Date of Award

Spring 1999

Project Type

Dissertation

Program or Major

English

Degree Name

Doctor of Philosophy

First Advisor

Elizabeth H Hageman

Abstract

This dissertation argues that seventeenth-century drama by women should be analyzed as a public discursive practice rather than as privatized "closet drama." This study focuses on class in order to delineate the texts' participation in public modes of representation and offers post-marxist readings as an alternative to the gynocritical/biographical model that dominates criticism on literature by women of the early modern period.

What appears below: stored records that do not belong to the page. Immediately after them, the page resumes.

/-- The event record of a `NOTIFY` (R400). -/
def notifyRecord (j : Job) (imm bar : Nat) (loops : List Nat) : Record :=
  { tag := j.tag, status := .ok, cause := .ok, event := true, provAddr := 0, kind := 4,
    detail := BitVec.ofNat 352 (packFields ([(4, imm), (4, bar)] ++ (List.range 4).map fun i => (4, loops.getD i 0))),
    job := none }

/-- A `NOTIFY` posts its record, or pauses while the ring is full (R77, R400). -/
def postNotify (j : Job) (key imm bar : Nat) (loops : List Nat) (s : State) : State :=
  match s.queue j.fn j.queue with
  | none => doneStroke codecUnit key s
  | some k =>
    if k.full || !k.held.isEmpty then setPhase codecUnit key .paused s
    else doneStroke codecUnit key (postRecord j.fn j.queue (notifyRecord j imm bar loops) s)

def notifyBody (b : BeatCtx) (key : Nat) (s : State) : State := postNotify b.job key b.word.imm b.bar b.fire.loops s

/-- A paused `NOTIFY` tries again. -/
def resumeNotify (_ : UnitId) (i : Inflight) (s : State) : State :=
  match s.currentJob with
  | none => s
  | some j => postNotify j i.key i.imm.toNat i.bar i.loops s

/-- `NOTIFY` (R400). -/
def execNotify (s : State) : Host.Outcome State Fault Refusal := .next (runStroke codecUnit 0x20 noStream notifyBody s)

/-! ## STROKE_RESUME -/

/-- A paused stroke of a core goes on, and with it what waits for its stream: not one whose partial stands behind another at its port
(R149), nor one with a flit that still waits for credit. -/
def resumeCore (u : UnitId) (i : Inflight) (s : State) : State :=
  let c := unitCore u
  let behind := match headItem (s.core c) (unitStave u == 6) with
    | some h => !(h.key == i.key) && (s.core c).merges.any fun x => x.key == i.key
    | none => false
  if behind then s else flowFrom c (resumeSend u i.key s)

/-- Credit has returned to a paused stroke: a RECV whose window is free opens it, a send's flits have all gone, a stream has room, or a
partial has come to the head of its port (R77, R149, R307). -/
def resumeStroke (u : UnitId) (i : Inflight) (s : State) : State :=
  if unitStave u = 14 then resumeNotify u i s
  else if unitStave u = 13 then
    if i.op = 0x11 then
      let f := fireOf s u i
      let wi := recvWindow s.mem f i.desc
      if (slotAt s.fabric.windows wi).isSome || recvBefore s wi i.key then s
      else openWindow wi (windowFor s f i.desc i.key) (setPhase u i.key .running s)
    else resumeSend u i.key s
  else resumeCore u i s

/-- STROKE_RESUME (R77): a pause has no time limit and changes no result. -/
def execStrokeResume (u : UnitId) (slot : Nat) (s : State) : Host.Outcome State Fault Refusal :=
  .next (match (s.unit u).inflight[slot]? with
    | none => s
    | some i => if i.phase == .paused && !strikePending s then resumeStroke u i s else s)

/-! ## Breaks and HALT (R92, R93, R516) -/

/-- The position of the tallied units: the chip units stand where every unit stands. -/
def restingUnit (s : State) : UnitState := s.unit (.chip 12)

/-- The kernel of a job has ended at a break: the job is parked there (R92, R93). -/
def parkAtBreak (j : Job) (s : State) : State :=
  let u := restingUnit s
  s.updJob j.id fun x =>
    { x with stage := .parked, kernels := x.kernels + 1, parkBar := u.bar + 1, parkLoops := u.loops, layout := s.sched.layout }

/-- Some layout of a job's score holds a fenced core (R491). -/
def onFence (s : State) (j : Job) : Bool := (scoreCores s (s.scoreAddr j)).any fun c => (s.core c).fenced

/-- A job is struck with `E_STATE`, and that is logged (R491). -/
def strikeState (s : State) (j : Job) : State :=
  strikeJob j .state 0 (detailNow s j) (logError 0x42 1 .struck j.fn 0xFF 0xFFFF 0 s)

/-- The job is parked at its break; no job resumes onto a fenced core, so that one with such a core is struck there (R491). -/
def reachBreak (j : Job) (s : State) : State :=
  let t := parkAtBreak j s
  match t.job j.id with
  | some k => if onFence t k then strikeState t k else t
  | none => t

/-- `KERNEL_COMPLETE` (R92, R407). -/
def execKernelComplete (s : State) : Host.Outcome State Fault Refusal :=
  .next (match s.currentJob with
    | none => s
    | some j => if tallied s .parked && !strikePending s then settle (reachBreak j s) else s)

/-- The tables digest (R510). -/
def tablesDigest (s : State) : Digest :=
  shake256 (s.tables.flatMap fun t =>
    match t.cur with
    | some i => BitVec.ofNat 8 i.id :: digestBytes i.digest
    | none => List.replicate 65 0)

/-- A job that is over leaves the units; its outputs wait for the digest engines behind those of earlier jobs. -/
def leaveUnits (j : Job) (s : State) : State :=
  let t := (closeWindows j (idleUnits s)).updJob j.id fun x =>
    { x with stage := .outputs, kernels := x.kernels + 1, elapsed := some (elapsedOf s j), tablesDigest := tablesDigest s,
             readFrom := s.time, readLimit := s.staged.cur.memSuspendLimit }
  let mine (x : Job) : Bool := x.id == j.id
  freeUnits { t with sched := { t.sched with jobs := (t.sched.jobs.filter fun x => !mine x) ++ t.sched.jobs.filter mine } }

/-- A downbeat's park request stays when a job leaves the units. -/
def keepDownbeat (before after : State) : State :=
  if before.sched.downbeat then { after with sched := { after.sched with parks := [.downbeat] } } else after

/-- `JOB_HALT_COMPLETE` (R92, R516). -/
def execJobHaltComplete (s : State) : Host.Outcome State Fault Refusal :=
  .next (match s.currentJob with
    | none => s
    | some j => if tallied s .stopped && !strikePending s then settle (keepDownbeat s (leaveUnits j s)) else s)

/-! ## Digests and the provenance body (R504, R508 to R512) -/

/-- ASCII text as bytes. -/
def ascii (t : String) : List Byte := t.toList.map fun c => BitVec.ofNat 8 c.toNat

Chapter one of this dissertation problematizes separate spheres ideology, lest texts by women become separated from the economic sites that inform them. I consider the ideological importance of generic conventions, arguing that conventions of tragedy and comedy are often naturalized into signifiers of female characters' resistance to patriarchal socio-economic conscription. I link the ideas of homology and symbolic capital, both of which serve as a means of articulating the function of class in a study of women's texts. Part one of the dissertation, "Class Difference," considers two dramatic texts by aristocratic women: Mary Wroth's Loves Victory in chapter two and Margaret Cavendish's The Lady Contemplation in chapter three. Both texts strategically pit against each other two characters at opposite ends of the social spectrum. This mode of creating privilege---excluding a lower-class other---in turn constitutes a classed position for the author-functions of the texts. Part two, "Class Consciousness," considers the flip-side. of the notion of difference by focusing on which classed concerns might produce certain representational choices. Chapter four, which treats Elizabeth Cary's Tragedie of Mariam, considers the material bases of the text's ideological investment in its title character's status as symbolic capital by stressing the discursive saliency in the text of the connections among chastity, class, speech, and publicity. Chapter five extends this mode of reading for class by analyzing four restoration comedies---Fances Boothby's Marcelia , and Aphra Behn's The Rover, Parts I and II and The feign'd Curtizans,---each of which notes the role of money in determining a gendered class identity. The availability of both women and money reified as the same circulating object guarantees the (inferior) economic place of the woman within a male economy.